La sortie prématurée de The Interview, second long métrage du duo Rogen/Goldberg, a quelque peu chahuté la « twittosphère » durant cette période de fin d’année. En effet, la « sortie » du film fait suite à de nombreux retournements de situation aux allures eux-mêmes de fiction (pseudo manœuvre politique, cyber-terrorisme, hackers…). Suite à la première interdiction en salle du film, chacun y est évidemment allé de son commentaire ; soit en défendant la liberté artistique des œuvres (douce ironie lorsqu’on connaît le système des majors américaines) ; soit en fustigeant la lâcheté des responsables de Sony Pictures, coupable apparemment de vouloir empêcher des attaques terroristes (?) ; soit en dénonçant, plus généralement, la montée en puissance de la république populaire démocratique de Corée et de so leader Kim Jong-un. Si le « buzz » autour du film est sûrement une bonne opération pour Sony Pictures, ainsi que pour la notoriété internationale de Seth Rogen et d’Evan Goldberg, et ce, malgré la perte initiale des revenus d’une exploitation en salle, le film (mis sur la toile par Sony Pictures), quant à lui, ne rentrera pas dans les annales de la comédie américaine.

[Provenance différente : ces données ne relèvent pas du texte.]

-- ==== Sys2Proof/Machine/Survey.lean ====
section
/-! DEFINITION. The survey unit: heard-frame summaries, the neighbour table, survey completion and cell scores
(chapter 4). -/

namespace Sys2Proof.Machine

/-- The most entries of the neighbour table (R71). -/
def tableLimit : Nat := 48

/-! ## Heard frames -/

/-- How a summary was matched (R66). -/
inductive Match where
  | own
  | anonymous
  | neighbour (bss : BssId) (tag : Option Nat)
deriving DecidableEq, Repr

/-- The first enabled filter, from index *j* on, whose check equals its expected check (R70). -/
def firstFilter (capsule : List Byte) : Nat → List SigFilter → Option (Nat × FilterAction)
  | _, [] => none
  | j, f :: fs =>
    if f.enable ∧ capsuleCheck f.mask capsule = f.expected then some (j, f.action)
    else firstFilter capsule (j + 1) fs

/-- The filter that matches a summary; none without a capsule (R70). -/
def matchingFilter (x : Retained) (h : Summary) : Option (Nat × FilterAction) :=
  match h.capsule with
  | none => none
  | some c => firstFilter c 0 x.filters

/-- The four steps of matching (R66). -/
def matchSummary (x : Retained) (h : Summary) : Match :=
  match h.bss with
  | some id =>
    if x.ownList.contains (some id) then .own
    else
      match matchingFilter x h with
      | some (_, .own) => .own
      | some (j, .tag) => .neighbour id (some j)
      | none => .neighbour id none
  | none =>
    match matchingFilter x h with
    | some (_, .own) => .own
    | some (_, .tag) => .anonymous
    | none => .anonymous

/-- The airtime of a summary, clamped to 32767 (R65). -/
def heardAirtime (h : Summary) : Nat := min h.airtime.toNat 32767

/-- A malformed summary: a blind level or an airtime of 0 (R65). -/
def malformed (h : Summary) : Bool := h.level == blindMarker || h.airtime == 0

/-- The entry of a BSS id. -/
def findNeighbour (table : List Neighbour) (bss : BssId) : Option Neighbour := table.find? fun n => n.bss == bss

/-- The table without the entry of a BSS id. -/
def dropNeighbour (table : List Neighbour) (bss : BssId) : List Neighbour := table.filter fun n => n.bss != bss

/-- A summary as a new entry (R71, "set at entry"). -/
def newNeighbour (now : Time) (r : Radio) (ch : Channel) (h : Summary) (bss : BssId) (tag : Option Nat) : Neighbour :=
  { bss := bss
    radio := r
    span := ch
    first := now
    last := now
    frames := 1
    airtime := heardAirtime h
    strongest := codeOf h.level
    tag := tag }

/-- An entry updated with a summary (R71, R72). -/
def Neighbour.update (now : Time) (r : Radio) (ch : Channel) (h : Summary) (tag : Option Nat) (n : Neighbour) :
    Neighbour :=
  { n with
    radio := r
    span := ch
    last := now
    frames := bump n.frames
    airtime := satAdd (2 ^ 32 - 1) n.airtime (heardAirtime h)
    strongest := max n.strongest (codeOf h.level)
    tag := if tag.isSome then tag else n.tag }

/-- The counters with one of them moved (R75). -/
def HeardCounters.take (c : HeardCounters) : HeardCounters := { c with taken := bump c.taken }
def HeardCounters.malform (c : HeardCounters) : HeardCounters := { c with malformed := bump c.malformed }
def HeardCounters.ownFrame (c : HeardCounters) : HeardCounters := { c with own := bump c.own }
def HeardCounters.anon (c : HeardCounters) : HeardCounters := { c with anonymous := bump c.anonymous }
def HeardCounters.neighbourFrame (c : HeardCounters) : HeardCounters := { c with neighbour := bump c.neighbour }
def HeardCounters.entry (c : HeardCounters) : HeardCounters := { c with made := bump c.made }
def HeardCounters.evict (c : HeardCounters) : HeardCounters := { c with evictions := bump c.evictions }
def HeardCounters.aged (c : HeardCounters) (n : Nat) : HeardCounters := { c with agedOut := satAdd 65535 c.agedOut n }

/-- The survey unit with its counters changed. -/
def SurveyUnit.count (u : SurveyUnit) (f : HeardCounters → HeardCounters) : SurveyUnit :=
  { u with counters := f u.counters }

/-- A neighbour frame updated in or entered into the table (R72, R73). -/
def SurveyUnit.enter (now : Time) (r : Radio) (ch : Channel) (h : Summary) (bss : BssId) (tag : Option Nat)
    (u : SurveyUnit) : SurveyUnit :=
  match findNeighbour u.table bss with
  | some n =>
    let table := n.update now r ch h tag :: dropNeighbour u.table bss
    { u with table := table, counters := u.counters.neighbourFrame }
  | none =>
    if h.kind = .control then u.count HeardCounters.anon
    else
      let new := newNeighbour now r ch h bss tag
      let counters := u.counters.neighbourFrame.entry
      if u.table.length < tableLimit then { u with table := new :: u.table, counters := counters }
      else { u with table := new :: u.table.take (tableLimit - 1), counters := counters.evict }

/-- Own airtime credited to the open survey of a radio's lane (R37). -/
def creditOwn (r : Radio) (airtime : Nat) (b : Blocks) : Blocks :=
  b.modLane r fun l => { l with survey := { l.survey with own := satAdd (2 ^ 32 - 1) l.survey.own airtime } }

/-- The blocks with the survey unit changed. -/
def Blocks.modSurvey (b : Blocks) (f : SurveyUnit → SurveyUnit) : Blocks := { b with survey := f b.survey }

/-- A summary acted on by its outcome (R66). -/
def actOnSummary (env : Env) (r : Radio) (ch : Channel) (h : Summary) (b : Blocks) : Blocks :=
  match matchSummary env.retained h with
  | .own => creditOwn r (heardAirtime h) (b.modSurvey fun u => u.count HeardCounters.ownFrame)
  | .anonymous => b.modSurvey fun u => u.count HeardCounters.anon
  | .neighbour bss tag => b.modSurvey (SurveyUnit.enter env.now r ch h bss tag)

/-- A HEARD taken by the survey unit; dropped without an operating channel or while withdrawn (R65). -/
def takeHeard (env : Env) (r : Radio) (h : Summary) (b : Blocks) : Blocks :=
  match (b.chans.get r).operating with
  | none => b
  | some ch =>
    if (b.chans.get r).withdrawn then b
    else
      let b := b.modSurvey fun u => u.count HeardCounters.take
      if malformed h then b.modSurvey fun u => u.count HeardCounters.malform else actOnSummary env r ch h b

/-- An entry is older than the neighbour age at a sweep (R74). -/
def tooOld (env : Env) (n : Neighbour) : Bool :=
  decide (env.retained.params.neighbourAge * 1000000 < Time.span env.now n.last)

/-- A sweep of the neighbour table (R74); the next one falls 1 000 000 µs after this one's time. -/
def SurveyUnit.sweep (env : Env) (u : SurveyUnit) : SurveyUnit :=
  let kept := u.table.filter fun n => !tooOld env n
  { u with
    table := kept
    counters := u.counters.aged (u.table.length - kept.length)
    nextSweep := Time.plus u.nextSweep 1000000 }

/-! ## Survey completion -/

/-- The foreign fraction of a survey; none when it was wholly blind (R77). -/
def foreignFraction (s : SurveyCounts) : Option Nat :=
  let n := s.busy + s.idle
  if n = 0 then none
  else
    let busyTime := 50 * s.busy
    let own := min s.own busyTime
    some (min (256 * (busyTime - own) / (50 * n)) 255)

/-- A score moved a truncated eighth of the way toward *f* (R77). -/
def nextScore (f score : Nat) : Nat := ((score : Int) + ((f : Int) - score).tdiv 8).toNat

/-- The cells of a surveyed channel with their new scores and time (R77). -/
def scoreCells (now : Time) (ch : Channel) (f : Nat) (cells : List CellRecord) : List CellRecord :=
  mapCells (fun k c => if ch.has k then { c with score := nextScore f c.score, surveyed := some now } else c) cells

/-- A cell's crowding source from its new score and its old source (R78). -/
def crowdingAfter (p : Params) (score : Nat) (old : Bool) : Bool :=
  if p.crowdOn ≤ score then true else if score < p.crowdOff then false else old

/-- The crowding sources, from cell *k* on, after a survey of a channel (R78). -/
def updateCrowding (p : Params) (ch : Channel) : Nat → List CellRecord → List Bool → List Bool
  | k, c :: cs, x :: xs =>
    (if ch.has k then crowdingAfter p c.score x else x) :: updateCrowding p ch (k + 1) cs xs
  | _, _, xs => xs

/-- The crowding reports of a surveyed channel's cells, in ascending cell order (R78). -/
def crowdingReports (env : Env) (ch : Channel) (crowding : List Bool) (m : Monitor) : Monitor :=
  ch.cells.foldl (fun m k => m.report env (.crowd k) (crowding[k]?.getD false)) m

/-- The survey unit's part of a survey completion: scores, crowding sources, and the monitor's event (R77, R78, R101). -/
def scoreSurvey (env : Env) (ch : Channel) (s : SurveyCounts) (b : Blocks) : Blocks :=
  match foreignFraction s with
  | none => b
  | some f =>
    let cells := scoreCells env.now ch f b.cells
    let crowding := updateCrowding env.retained.params ch 0 cells b.survey.crowding
    let b := { b with cells := cells, survey := { b.survey with crowding := crowding } }
    monitorEvent env (crowdingReports env ch crowding) b

/-- A survey completion (R38): the survey unit, then the grant scheduler, then the directive controller; the counts then
return to zero. -/
def completeSurvey (env : Env) (r : Radio) (ch : Channel) (b : Blocks) : Blocks :=
  let b := scoreSurvey env ch (b.lanes.get r).survey b
  let b := surveyDone env r b
  let b := retryMove env r b
  b.modLane r fun l => { l with survey := SurveyCounts.zero }

/-! ## Batches -/

/-- The samples that complete a survey (R38). -/
def surveyLength : Nat := 2048

/-- A closed burst goes to the tracker when it closed normally, is OVEN-LIKE and its span meets the watch span (R34). -/
def handsOff (p : Params) (c : ClosedBurst) : Bool :=
  !c.truncated && c.cls == .ovenLike
    && decide (c.span.start ≤ p.watchLimit) && decide (p.watchBase < c.span.start + c.span.width)

/-- One sample's effect on the burst machine, with the hand-off it may cause (R28 to R34). -/
def feedSample (env : Env) (r : Radio) (ch : Channel) (t : Time) (k : SampleKind) (b : Blocks) : Blocks :=
  let (l, closed) := (b.lanes.get r).feed env.retained.params ch t k
  let b := b.modLane r fun _ => l
  match closed with
  | none => b
  | some c => if handsOff env.retained.params c then takeHandOff env ⟨r, c.start, c.duration, c.span⟩ b else b

/-- One received sample used: the burst machine, then the survey and its completion (R24, R36, R38; log 7). -/
def useSample (env : Env) (r : Radio) (ch : Channel) (b : Blocks) (x : Time × BitVec 16) : Blocks :=
  let k := sampleKind env.retained.params.busyCode (codeOf x.2)
  let b := feedSample env r ch x.1 k b
  let b := b.modLane r fun l => { l with survey := l.survey.add k }
  if (b.lanes.get r).survey.total = surveyLength then completeSurvey env r ch b else b

/-- Sample times from *f* in steps of 50 µs (R24). -/
def sampleTimes (f : Time) (n : Nat) : List Time := (List.range n).map fun i => Time.plus f (50 * i)

/-- The eight samples of a batch used in time order, and the expected time set (R24). -/
def useBatch (env : Env) (r : Radio) (ch : Channel) (f : Time) (levels : List (BitVec 16)) (b : Blocks) : Blocks :=
  let b := ((sampleTimes f levels.length).zip levels).foldl (useSample env r ch) b
  b.modLane r fun l => { l with expected := some (Time.plus f 400) }

/-- The missing samples of a short gap fed to the burst machine as blind samples (R26). -/
def feedMissing (env : Env) (r : Radio) (ch : Channel) (x : Time) (m : Nat) (b : Blocks) : Blocks :=
  (sampleTimes x m).foldl (fun b t => feedSample env r ch t .blind b) b

/-- A gap before a batch (R26): missing samples after a short gap, a truncated burst and a cleared history after a long
one. -/
def takeGap (env : Env) (r : Radio) (ch : Channel) (x f : Time) (b : Blocks) : Blocks :=
  let m := Time.span f x / 50
  if m ≤ 10 then feedMissing env r ch x m b else b.modLane r (Lane.truncate env.retained.params)

/-- A SAMPLES batch taken by a radio's lane; dropped when the lane takes none (R21, R24, R25, R26). DEDUCED (log 34): of the two
sentences of R27 on a misordered batch, the model follows the one that agrees with R25, and the lapse stays. -/
def takeBatch (env : Env) (r : Radio) (f : Time) (levels : List (BitVec 16)) (b : Blocks) : Blocks :=
  match (b.chans.get r).operating with
  | none => b
  | some ch =>
    if laneTakes b r then
      match (b.lanes.get r).expected with
      | none => useBatch env r ch f levels b
      | some x =>
        if Time.before f x then b.count r LinkCounters.misorderedBatch
        else if f = x then useBatch env r ch f levels b
        else useBatch env r ch f levels (takeGap env r ch x f b)
    else b

end Sys2Proof.Machine
end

The Interview, à défaut d’être complètement raté, marque un temps d’arrêt dans la carrière de Seth Rogen et de son comparse de toujours, Evan Goldberg. Après les succès cumulés de Superbad (2007) et de Pineapple Express (2008), This is the end (2013) sonnait comme l’apothéose d’un système, celui hérité d’un certain Judd Apatow, mais avait déjà des allures de film de fin de cycle. Sorte de point de non-retour, ce film de Rogen, devenu cinéaste pour l’occasion, ferait presque figure de modèle du genre. L’humour, basé sur la ’’vanne’’ (punchlines) héritée du stand-up et sur les références à la culture populaire (comme son mentor Judd Apatow), avait trouvé le terrain de jeu parfait : un huis-clos entre experts comiques (une soirée dans la maison de James Franco). En effet, avec des personnalités aussi farfelues et délirantes que celles de Danny McBride, Greg Robinson, Jay Baruchel, Jonah Hill et James Franco, Rogen avait réuni quelques-uns de ses amis passés maître dans l’art de se ridiculiser, de se parodier, de se moquer (le culte de la private joke) et de se balancer, à tour de rôle, des ’’vannes’’ aussi savoureuses que régressives.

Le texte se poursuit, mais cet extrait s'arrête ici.